→ **Assignment**:
Only lines containing the word "envInit" belong in the answer; copy each one from the records.

[[ Excerpted data open ]]

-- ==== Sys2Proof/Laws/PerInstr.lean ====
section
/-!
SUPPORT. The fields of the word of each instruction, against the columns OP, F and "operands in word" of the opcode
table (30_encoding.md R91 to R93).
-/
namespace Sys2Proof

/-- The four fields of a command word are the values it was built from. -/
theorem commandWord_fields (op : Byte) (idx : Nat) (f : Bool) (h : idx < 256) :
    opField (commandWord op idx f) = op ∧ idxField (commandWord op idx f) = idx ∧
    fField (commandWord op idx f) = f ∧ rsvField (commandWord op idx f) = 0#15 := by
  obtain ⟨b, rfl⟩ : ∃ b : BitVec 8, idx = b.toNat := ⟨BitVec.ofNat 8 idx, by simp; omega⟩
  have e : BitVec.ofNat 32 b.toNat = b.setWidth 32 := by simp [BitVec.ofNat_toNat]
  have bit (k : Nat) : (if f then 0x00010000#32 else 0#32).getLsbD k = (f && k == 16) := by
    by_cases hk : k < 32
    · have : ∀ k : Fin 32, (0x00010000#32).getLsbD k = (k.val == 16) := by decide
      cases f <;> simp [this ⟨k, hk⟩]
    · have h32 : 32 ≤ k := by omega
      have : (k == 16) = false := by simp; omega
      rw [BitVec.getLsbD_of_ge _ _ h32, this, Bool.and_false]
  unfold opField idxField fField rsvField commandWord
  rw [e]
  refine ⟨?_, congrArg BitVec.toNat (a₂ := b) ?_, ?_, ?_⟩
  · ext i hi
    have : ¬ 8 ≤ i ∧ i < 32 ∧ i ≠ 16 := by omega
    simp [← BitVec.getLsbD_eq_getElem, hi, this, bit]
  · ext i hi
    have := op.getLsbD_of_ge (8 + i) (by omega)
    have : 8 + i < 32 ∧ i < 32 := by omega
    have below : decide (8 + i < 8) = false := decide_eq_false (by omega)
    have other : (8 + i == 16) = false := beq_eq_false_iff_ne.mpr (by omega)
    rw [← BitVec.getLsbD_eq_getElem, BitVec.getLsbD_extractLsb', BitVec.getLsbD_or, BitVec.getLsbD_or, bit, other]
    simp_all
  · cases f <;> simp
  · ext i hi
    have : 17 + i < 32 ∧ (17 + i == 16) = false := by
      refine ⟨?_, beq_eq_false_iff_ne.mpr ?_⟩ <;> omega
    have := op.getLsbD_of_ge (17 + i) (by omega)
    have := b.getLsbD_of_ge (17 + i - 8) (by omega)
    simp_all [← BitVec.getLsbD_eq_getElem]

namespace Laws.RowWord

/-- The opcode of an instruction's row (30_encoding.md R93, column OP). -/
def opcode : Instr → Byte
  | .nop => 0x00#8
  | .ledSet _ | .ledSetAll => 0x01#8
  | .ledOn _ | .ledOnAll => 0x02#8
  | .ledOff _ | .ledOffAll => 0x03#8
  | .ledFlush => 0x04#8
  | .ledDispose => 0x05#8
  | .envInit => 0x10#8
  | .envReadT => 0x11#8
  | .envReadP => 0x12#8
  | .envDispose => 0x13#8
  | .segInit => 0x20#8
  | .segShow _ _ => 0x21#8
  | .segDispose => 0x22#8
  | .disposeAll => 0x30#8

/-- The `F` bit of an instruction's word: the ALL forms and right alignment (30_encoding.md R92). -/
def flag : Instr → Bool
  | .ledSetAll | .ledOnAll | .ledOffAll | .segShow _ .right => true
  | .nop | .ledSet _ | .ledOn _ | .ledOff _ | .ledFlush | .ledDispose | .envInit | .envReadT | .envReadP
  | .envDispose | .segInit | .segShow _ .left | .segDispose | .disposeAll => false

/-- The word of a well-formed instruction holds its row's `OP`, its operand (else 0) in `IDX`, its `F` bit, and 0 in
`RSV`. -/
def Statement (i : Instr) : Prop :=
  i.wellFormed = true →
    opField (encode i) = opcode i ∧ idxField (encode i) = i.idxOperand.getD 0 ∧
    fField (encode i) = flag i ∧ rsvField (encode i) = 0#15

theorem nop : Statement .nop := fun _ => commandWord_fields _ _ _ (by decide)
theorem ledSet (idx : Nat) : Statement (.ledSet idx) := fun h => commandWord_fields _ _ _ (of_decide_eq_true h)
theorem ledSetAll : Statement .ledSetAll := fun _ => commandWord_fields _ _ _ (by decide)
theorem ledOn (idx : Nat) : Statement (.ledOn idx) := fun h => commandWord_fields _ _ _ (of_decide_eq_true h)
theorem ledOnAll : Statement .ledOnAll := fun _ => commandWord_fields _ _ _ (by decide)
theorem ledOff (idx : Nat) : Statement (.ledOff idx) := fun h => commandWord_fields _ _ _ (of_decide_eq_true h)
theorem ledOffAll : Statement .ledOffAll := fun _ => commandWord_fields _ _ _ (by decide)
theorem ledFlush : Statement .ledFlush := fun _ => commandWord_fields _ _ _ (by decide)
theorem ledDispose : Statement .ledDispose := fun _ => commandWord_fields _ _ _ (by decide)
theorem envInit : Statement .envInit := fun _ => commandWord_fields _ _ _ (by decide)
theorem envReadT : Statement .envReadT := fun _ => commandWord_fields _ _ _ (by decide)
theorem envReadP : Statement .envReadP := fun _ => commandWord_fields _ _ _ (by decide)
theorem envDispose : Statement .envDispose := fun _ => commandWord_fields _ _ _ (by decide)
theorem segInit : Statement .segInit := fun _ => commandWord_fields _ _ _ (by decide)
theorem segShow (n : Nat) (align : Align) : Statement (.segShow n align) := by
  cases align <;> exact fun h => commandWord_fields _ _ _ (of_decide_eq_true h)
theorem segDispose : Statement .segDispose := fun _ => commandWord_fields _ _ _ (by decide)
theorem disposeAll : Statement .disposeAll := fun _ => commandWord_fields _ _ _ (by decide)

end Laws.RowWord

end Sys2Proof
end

[[ Excerpted data closed ]]

→ **Result for this task**:
  | .envInit => 0x10#8
  | .nop | .ledSet _ | .ledOn _ | .ledOff _ | .ledFlush | .ledDispose | .envInit | .envReadT | .envReadP
theorem envInit : Statement .envInit := fun _ => commandWord_fields _ _ _ (by decide)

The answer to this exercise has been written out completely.